What I end up with is a table with the correct column headings but no data! I would like to scrape the 2nd table on that site. Thanks in advance!

data2
[1] Rank City $
<0 rows> (or 0-length row.names)


I used google chrome to identify the xpath. I've also tried the following:

readHTMLTable(url2)


Which produces:

$`NULL`
NULL

$`NULL`
NULL

$`NULL`
NULL


Finally, in case the website is using Java, I tried using R's
RSelenium
package, but I can't seem to connect to the server properly:

library(RSelenium)
checkForServer()
startServer()
remDr <- remoteDriver(browserName="firefox", port=4444)
remDr$open(silent=T)
Undefined error in RCurl call.Error in queryRD(paste0(serverURL, "/session"), "POST", qdata = toJSON(serverOpts)) :

Answer

All the data is returned in a JSON file. You can probably construct the tables with it.

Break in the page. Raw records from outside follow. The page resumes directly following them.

-- ==== Sys2Proof/Machine/Flags.lean ====
section
/-! DEFINITION. The status words: ERRKIND's codes (R29), STATUS (R25), CONFIG (R32), NATIVE_ERR (R31), and what
acceptance and completion do to the flags (R26 to R30, R213, R214). -/

namespace Sys2Proof.Machine

/-- The code of an error kind (R29). -/
def ErrKind.code : ErrKind → BitVec 3
  | .none => 0
  | .send => 1
  | .exchange => 2
  | .chipSelect => 3
  | .bus => 4
  | .illegal => 5

/-- The kinds a block with this transport may report (R29). -/
def ErrKind.allowed : Transport → ErrKind → Bool
  | _, .none => true
  | _, .illegal => true
  | .framed, .send => true
  | .framed, .exchange => true
  | .framed, .chipSelect => true
  | .framed, .bus => false
  | .addressed, .bus => true
  | .addressed, .send => false
  | .addressed, .exchange => false
  | .addressed, .chipSelect => false

/-- STATUS as the host reads it (R25): bits 3, 7 and 31:9 read 0. -/
def Status.toWord (s : Status) : Word :=
  ((0 : BitVec 23) ++ BitVec.ofBool s.ovr ++ (0 : BitVec 1) ++ s.errkind.code ++ (0 : BitVec 1) ++
    BitVec.ofBool s.err ++ BitVec.ofBool s.done ++ BitVec.ofBool s.busy : BitVec 32)

/-- CONFIG.TRANSPORT (R32). -/
def transportBit : Transport → BitVec 1
  | .framed => 0
  | .addressed => 1

/-- CONFIG as the host reads it (R32). -/
def configWord (c : Config) : Word :=
  let a : BitVec 7 := match c.transport with
    | .framed => 0
    | .addressed => c.devAddr
  ((0 : BitVec 10) ++ BitVec.ofNat 6 c.maxBurst ++ (0 : BitVec 1) ++ a ++ (0 : BitVec 7) ++
    transportBit c.transport : BitVec 32)

/-- `zext_32(trunc_W(native))` (R214). -/
def captureNative (nativeErrW native : Nat) : Word := BitVec.ofNat 32 (native % 2 ^ nativeErrW)

/-- The flags at acceptance: DONE, ERR, ERRKIND and OVR are cleared (R27, R28, R29, R30, R213). -/
def Status.cleared (s : Status) : Status :=
  { s with done := false, err := false, errkind := .none, ovr := false }

/-- The flags at completion: BUSY cleared, DONE set, ERR and ERRKIND from the result; OVR as it was (R214, R30). -/
def Status.completed (kind : ErrKind) (s : Status) : Status :=
  { s with busy := false, done := true, err := decide (kind ≠ .none), errkind := kind }

end Sys2Proof.Machine
end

For example the first table:

library(jsonlite)
library(data.table)
appData <- fromJSON("http://priceonomics.com/static/js/hotels/all_data.json")
# replicate table
myDf <- data.frame(City = names(appData), Price = sapply(appData, function(x) x$air$apt$p)
                   , stringsAsFactors = FALSE)
setDT(myDf)
> myDf[order(Price, decreasing = TRUE)][1:10]
City Price
1:        Boston, MA 185.0
2:      New York, NY 180.0
3: San Francisco, CA 165.0
4:     Cambridge, MA 155.0
5:    Scottsdale, AZ 142.5
6:     Charlotte, NC 139.5
7:    Charleston, SC 139.5
8:     Las Vegas, NV 135.0
9:         Miami, FL 135.0
10:       Chicago, IL 130.0